Saved data entries:
/-- Half `l` becomes the one leader with the state the old leader showed; the other follows. -/
def leadTo (l : Half) (d : Device) : Device :=
  let o := otherHalf l
  let v := d.reg (statA o) &&& discMask
  let d := d.setReg (statA l) ((d.reg (statA l) &&& ~~~discMask) ||| v)
  let d := if d.timeState l = 2 then d.setLark l { d.lark l with wasLocked := true } else d
  (d.setBit (statA l) 27).putBit (statA o) 27 false

/-- LEADERSHIP_SWAP: at the next exchange, without a step. -/
def leadershipSwap (d : Device) : Device :=
  if !d.time.disc.swapReq || d.larkSplit || !bothOn d then d
  else
    let f := otherHalf d.leader
    let d := { d with time := { d.time with disc := { d.time.disc with swapReq := false } } }
    if !d.aligned f then d
    else
      let o := otherHalf f
      let d := leadTo f d
      let d := (d.putBit (statA f) 25 false).setBit (statA o) 25
      (showHours f d).showStates

def execLeadershipSwap (s : State) : Host.Outcome State Fault Refusal := s.liftReport leadershipSwap

/-- Half ns in units of 2^−48 ns. -/
def alignTol : Nat := 2 ^ 47

/-- TIME_EXCHANGE: the follower measures its offset and aligns. Farther than ±0.5 ns it steps to the leader's time; a split
ends at the first exchange, and the half that led before it leads on (R219). -/
def timeExchange (d : Device) : Device :=
  if !bothOn d then d
  else
    let d := match d.time.split with
      | some l =>
        let o := otherHalf l
        let d := if l = Half.e then
            let ro := [0xC4, 0xC8, 0xE4, 0xE8] ++ (upto 8).map (fun n => 0x80 + 4 * n)
            let d := { d with time := { d.time with disc := d.time.discE } }
            d.each ro (fun d x => d.setReg (lrkA .w x) (d.reg (lrkA .e x)))
          else d
        let d := d.clearRegs (fun a => (0xC4 == a - lrkA .e 0 || 0xC8 == a - lrkA .e 0 || 0xE4 == a - lrkA .e 0
          || 0xE8 == a - lrkA .e 0 || decide (0x80 ≤ a - lrkA .e 0 ∧ a - lrkA .e 0 < 0xA0)) && decide (a ≥ lrkA .e 0))
        { d with time := { d.time with split := none, discE := {} } }.putBit (statA o) 27 false
      | none => d
    let l := d.leader
    let f := otherHalf l
    let tl : Nat := (d.lark l).time
    let off : Int := ((d.lark f).time : Int) - (tl : Int)
    let near := decide (off.natAbs ≤ alignTol)
    let d := if near then d.setLark f { d.lark f with time := tl, steer := (d.lark l).steer }
      else moveLark f (-off) (d.setLark f { d.lark f with steer := (d.lark l).steer })
    let d := if near && !d.aligned f then { d with time := { d.time with alignedAt := d.now l } } else d
    ((d.putBit (statA f) 25 near).putBit (statA l) 25 false).showStates

def execTimeExchange (s : State) : Host.Outcome State Fault Refusal := s.liftReport timeExchange

/-- SEAM_TIME_PAIR_LOSS: both halves run on, each leads itself (R219). -/
def timePairLoss (d : Device) : Device :=
  if d.larkSplit || !bothOn d then d
  else
    let l := d.leader
    let o := otherHalf l
    let ro := [0xC4, 0xC8, 0xE4, 0xE8] ++ (upto 8).map (fun n => 0x80 + 4 * n)
    let d := d.each ro (fun d x => d.setReg (lrkA .e x) (d.reg (lrkA .w x)))
    let v := d.reg (statA l) &&& discMask
    let d := d.setReg (statA o) ((d.reg (statA o) &&& ~~~discMask) ||| v)
    let d := ((d.setBit (statA o) 27).putBit (statA o) 25 false).putBit (statA l) 25 false
    let d := { d with time := { d.time with split := some l, discE := d.time.disc } }
    d

def execSeamTimePairLoss (s : State) : Host.Outcome State Fault Refusal := s.liftReport timePairLoss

Exercise requirements:
Write out exactly the lines starting with the one that holds "split := some" and running through the last line above.

Solution to the problem:
    let d := { d with time := { d.time with split := some l, discE := d.time.disc } }
    d

def execSeamTimePairLoss (s : State) : Host.Outcome State Fault Refusal := s.liftReport timePairLoss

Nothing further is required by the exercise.